Received:2021-04-19 Revised:2021-07-24 Online:2022-02-28 Published:2022-04-28
Supported by:
National Key R&D Program of China(2016YFC0502001);National Natural Science Foundation of China(42101292);National Natural Science Foundation of China(31971560);Special Foundation for Basic Research Program of Yunnan Province(202001AU070019)

摘要/Abstract

摘要：

人类活动对生态系统的影响和改变已达到前所未有的程度,如何量化人类活动对生态系统的影响成为了生态学和地理学研究中的热点问题。净初级生产力的人类占用(HANPP)是量化人类活动对生态系统能量流的影响程度的指标。目前HANPP研究开始从理论和方法的讨论及案例研究,转向作为指标应用到生态学和地理学研究的诸多领域,其重要性日益凸显。因此,论文详细介绍了HANPP的概念和估算方法;综述了其主要研究进展;讨论了HANPP的优劣及其适用范围,并着重展望了其与生态系统结构、功能、服务、生物多样性、可持续发展和人类福祉等方面有关的未来具体研究方向和科学问题,以及如何运用其探讨人类活动对生态系统的影响机制。期望启发更多与HANPP有关的研究,推动人类活动对生态系统的影响研究向定量化、系统化及多学科交叉的方向发展。

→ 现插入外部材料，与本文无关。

-- ==== Sys2Proof/Machine/HostOps.lean ====
section
/-! DEFINITION. The host's transactions beside the step: tick, reset, load, snapshot save and restore, the key state, and the moves of the external
collaborators (60_exceptions R240 to R248; 70_reset R260, R261; 10_state R34); the outcome codes (60_exceptions R230). -/

namespace Sys2Proof.Machine

/-- One decrement, floored at 0 (60_exceptions R240). -/
def countDown (t : Byte) : Byte := if 0 < t.toNat then t - 1 else t

/-- `tick()`: the tone is due iff ST was 1 before the decrement (60_exceptions R240, R241). -/
def tick (s : State) : State := { s with dt := countDown s.dt, st := countDown s.st, report := .tone (s.st == 1) }

/-- Memory after reset: the FONT at 0x000, every other byte 0x00 (10_state R33). -/
def fontMemory (font : Vector Byte Config.fontSize) : Memory := Memory.writeBytes [] Config.fontBase font.toList

/-- `reset()`: every field of the architectural state to its reset value; the frame buffer, the key state, the random source and the arguments stay
(70_reset R260). -/
def resetCore (s : State) : State :=
  { s with
    mem := fontMemory s.params.font
    v := Vector.replicate 16 0
    i := 0
    pc := Config.resetPc
    stack := []
    dt := 0
    st := 0
    opcode := 0
    report := .done }

/-- `load(rom)`: too large a ROM changes nothing; any other is copied to 0x200 after a reset (70_reset R261). -/
def loadRom (rom : List Byte) (s : State) : State :=
  if Config.romMax < rom.length then { s with report := .romTooLarge }
  else { resetCore s with
    mem := Memory.writeBytes (resetCore s).mem Config.programBase rom
    report := .loadOk }

/-- The snapshot of a state: its architectural state and the frame buffer (10_state R34). -/
def State.snapshot (s : State) : Snapshot where
  i := s.i
  pc := s.pc
  opcode := s.opcode
  dt := s.dt
  st := s.st
  v := s.v
  mem := s.mem
  stack := s.stack
  fb := s.fb

/-- A snapshot of this machine: at most 16 stack entries, memory in canonical form (10_state R26, R34; log 10). -/
abbrev Snapshot.wf (snap : Snapshot) : Prop := Memory.wf snap.mem ∧ snap.stack.length ≤ Config.stackDepth

/-- The state with every field of a snapshot set to its saved value (10_state R34). -/
def State.restored (s : State) (snap : Snapshot) : State :=
  { s with
    i := snap.i
    pc := snap.pc
    opcode := snap.opcode
    dt := snap.dt
    st := snap.st
    v := snap.v
    mem := snap.mem
    stack := snap.stack
    fb := snap.fb }

/-- Snapshot save: nothing changes, the snapshot is given back (60_exceptions R248). -/
def saveSnapshot (s : State) : State := { s with report := .saved s.snapshot }

/-- Snapshot restore; data that is no snapshot of this machine is refused (10_state R34; log 10). -/
def restoreSnapshot (snap : Snapshot) (s : State) : Result :=
  if Snapshot.wf snap then .next { s.restored snap with report := .done } else .refused .illFormedSnapshot

/-- One transaction of the host or move of a collaborator (60_exceptions R242, R248). -/
def hostAct (a : HostAction) (s : State) : Result :=
  match a with
  | .step => runInstr s
  | .tick => .next (tick s)
  | .reset => .next (resetCore s)
  | .load rom => .next (loadRom rom s)
  | .save => .next (saveSnapshot s)
  | .restore snap => restoreSnapshot snap s
  | .setKeys k => .next { s with keys := k, report := .done }
  | .setFrame f => .next { s with fb := f, report := .done }
  | .setDraws q => .next { s with rngQueue := q, report := .done }

/-- The transaction that comes next: the head of `pending`, or a step when the host has nothing else planned (60_exceptions R242). -/
def State.nextAction (s : State) : HostAction := s.pending.headD .step

/-- The numeric code of a fatal outcome (60_exceptions R230). -/
def Fault.code : Fault → Nat
  | .stackOverflow _ => 3
  | .stackUnderflow _ => 4
  | .addressOutOfRange _ _ _ => 5
  | .misalignedPc _ => 6

/-- The numeric code of a step's outcome; the results of the other transactions have none (60_exceptions R230). -/
def Report.code : Report → Option Nat
  | .ok => some 0
  | .waitKey => some 1
  | .unknownOpcode _ => some 2
  | .fatal f => some f.code
  | .done | .tone _ | .loadOk | .romTooLarge | .saved _ => none

end Sys2Proof.Machine
end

关键词: 人类活动强度, 净初级生产力的人类占用(HANPP), 人地关系, 生态系统服务, 可持续发展

Abstract:

Human activities are unprecedentedly transforming the ecosystems of planet Earth, and quantifying the impacts of human activities on ecosystems therefore becomes increasingly important in ecological and geographical research. Human appropriation of net primary production (HANPP) is an indicator to quantify the extent of human activities impacting on the energy flows of ecosystems. The research of HANPP is developing, from the discussion on theories and methodology and case studies, toward the application of HANPP as an indicator in many research fields of ecology and geography. This review introduced the definition and estimating methods of HANPP; reviewed the previous works; then discussed the advantages and limitations, especially future issues and applications of HANPP concerning ecosystem structures, functions, services, biodiversity, sustainability, human well-being, and the mechanism of human activities impacting on ecosystems. We hope that this review will inspire more HANPP research and promote the quantification, systematization, and interdisciplinarity development of the human-environment relationship research.

Key words: intensity of human activities, HANPP, man-land relationship, ecosystem services, sustainability

张燕杰, 武俊喜, 潘影, 张宪洲. 净初级生产力的人类占用研究进展[J]. 地理科学进展, 2022, 41(2): 341-350.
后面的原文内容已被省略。